§ **Supplied records**
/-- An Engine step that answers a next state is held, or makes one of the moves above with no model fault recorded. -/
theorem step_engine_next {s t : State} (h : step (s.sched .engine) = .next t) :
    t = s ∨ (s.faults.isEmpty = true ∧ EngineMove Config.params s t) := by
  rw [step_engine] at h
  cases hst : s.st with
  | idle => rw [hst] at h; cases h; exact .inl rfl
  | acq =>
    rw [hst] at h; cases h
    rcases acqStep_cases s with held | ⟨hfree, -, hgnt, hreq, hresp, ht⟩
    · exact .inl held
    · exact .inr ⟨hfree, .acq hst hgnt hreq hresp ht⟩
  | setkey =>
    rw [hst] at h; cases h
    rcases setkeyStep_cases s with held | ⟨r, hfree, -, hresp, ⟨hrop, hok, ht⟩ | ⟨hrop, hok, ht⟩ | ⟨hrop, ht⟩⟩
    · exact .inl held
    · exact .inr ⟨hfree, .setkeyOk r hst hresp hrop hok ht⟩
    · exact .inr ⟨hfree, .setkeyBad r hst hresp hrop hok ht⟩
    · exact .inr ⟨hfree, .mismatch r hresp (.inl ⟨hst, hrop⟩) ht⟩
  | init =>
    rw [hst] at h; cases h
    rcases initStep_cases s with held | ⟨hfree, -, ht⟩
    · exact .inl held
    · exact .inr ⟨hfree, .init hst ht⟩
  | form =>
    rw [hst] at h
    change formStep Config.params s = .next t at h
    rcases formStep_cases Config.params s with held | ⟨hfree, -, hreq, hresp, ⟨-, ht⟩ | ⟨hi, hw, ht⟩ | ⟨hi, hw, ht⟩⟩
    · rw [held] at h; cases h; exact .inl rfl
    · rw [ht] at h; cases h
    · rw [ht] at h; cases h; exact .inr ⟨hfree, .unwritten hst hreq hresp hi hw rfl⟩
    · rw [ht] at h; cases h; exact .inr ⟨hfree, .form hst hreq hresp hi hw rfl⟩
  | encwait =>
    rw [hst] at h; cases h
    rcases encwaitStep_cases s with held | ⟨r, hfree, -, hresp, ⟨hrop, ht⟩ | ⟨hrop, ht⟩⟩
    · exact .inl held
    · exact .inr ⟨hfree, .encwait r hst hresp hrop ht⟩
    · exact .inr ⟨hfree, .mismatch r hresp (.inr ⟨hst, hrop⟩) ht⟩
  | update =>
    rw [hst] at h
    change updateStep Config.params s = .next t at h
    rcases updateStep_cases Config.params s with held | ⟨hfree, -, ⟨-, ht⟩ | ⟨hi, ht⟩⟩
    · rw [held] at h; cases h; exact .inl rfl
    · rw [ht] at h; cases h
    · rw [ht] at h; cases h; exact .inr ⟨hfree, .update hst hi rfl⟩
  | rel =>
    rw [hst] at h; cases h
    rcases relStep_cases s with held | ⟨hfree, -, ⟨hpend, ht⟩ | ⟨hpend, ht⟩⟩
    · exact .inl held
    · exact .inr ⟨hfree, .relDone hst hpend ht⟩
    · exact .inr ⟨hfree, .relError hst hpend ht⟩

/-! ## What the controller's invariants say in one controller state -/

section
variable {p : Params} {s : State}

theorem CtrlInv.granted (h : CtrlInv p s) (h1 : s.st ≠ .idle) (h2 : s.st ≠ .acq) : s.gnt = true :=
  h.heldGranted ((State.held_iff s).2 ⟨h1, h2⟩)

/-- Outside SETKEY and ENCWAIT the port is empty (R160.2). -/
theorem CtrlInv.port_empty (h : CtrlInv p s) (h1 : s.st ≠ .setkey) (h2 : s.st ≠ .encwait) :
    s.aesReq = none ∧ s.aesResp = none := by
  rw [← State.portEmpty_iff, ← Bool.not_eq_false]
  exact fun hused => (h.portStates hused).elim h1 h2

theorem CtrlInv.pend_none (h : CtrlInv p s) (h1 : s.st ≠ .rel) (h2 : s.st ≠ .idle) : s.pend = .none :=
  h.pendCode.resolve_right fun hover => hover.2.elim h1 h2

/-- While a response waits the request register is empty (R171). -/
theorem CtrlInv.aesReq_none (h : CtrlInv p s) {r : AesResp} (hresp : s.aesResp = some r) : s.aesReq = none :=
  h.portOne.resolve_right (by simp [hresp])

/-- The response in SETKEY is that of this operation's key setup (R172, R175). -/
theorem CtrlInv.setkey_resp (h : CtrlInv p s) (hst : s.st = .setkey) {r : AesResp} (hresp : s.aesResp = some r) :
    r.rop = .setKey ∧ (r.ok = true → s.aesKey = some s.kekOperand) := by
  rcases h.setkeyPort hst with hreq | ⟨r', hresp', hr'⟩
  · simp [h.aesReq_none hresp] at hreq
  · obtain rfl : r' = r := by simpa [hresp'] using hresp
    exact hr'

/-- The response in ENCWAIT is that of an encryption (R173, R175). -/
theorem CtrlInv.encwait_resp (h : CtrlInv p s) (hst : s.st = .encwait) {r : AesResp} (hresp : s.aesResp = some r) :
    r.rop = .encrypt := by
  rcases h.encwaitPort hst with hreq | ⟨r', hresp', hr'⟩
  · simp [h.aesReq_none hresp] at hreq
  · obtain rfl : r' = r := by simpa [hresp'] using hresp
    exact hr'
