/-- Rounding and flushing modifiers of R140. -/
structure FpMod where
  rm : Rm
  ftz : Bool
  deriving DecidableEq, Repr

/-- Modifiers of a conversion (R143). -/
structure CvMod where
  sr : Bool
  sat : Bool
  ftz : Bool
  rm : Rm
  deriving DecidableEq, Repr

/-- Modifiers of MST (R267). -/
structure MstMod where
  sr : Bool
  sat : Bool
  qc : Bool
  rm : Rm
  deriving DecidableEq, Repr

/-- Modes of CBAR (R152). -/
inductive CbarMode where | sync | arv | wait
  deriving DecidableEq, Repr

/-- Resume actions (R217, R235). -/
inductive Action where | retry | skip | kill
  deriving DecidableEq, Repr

§ **What to produce**
Please return a copy of each line in the entries that has the string "idle".

§ **Task result**
  | idle => rw [hst] at h; cases h; exact .inl rfl
theorem CtrlInv.granted (h : CtrlInv p s) (h1 : s.st ≠ .idle) (h2 : s.st ≠ .acq) : s.gnt = true :=
theorem CtrlInv.pend_none (h : CtrlInv p s) (h1 : s.st ≠ .rel) (h2 : s.st ≠ .idle) : s.pend = .none :=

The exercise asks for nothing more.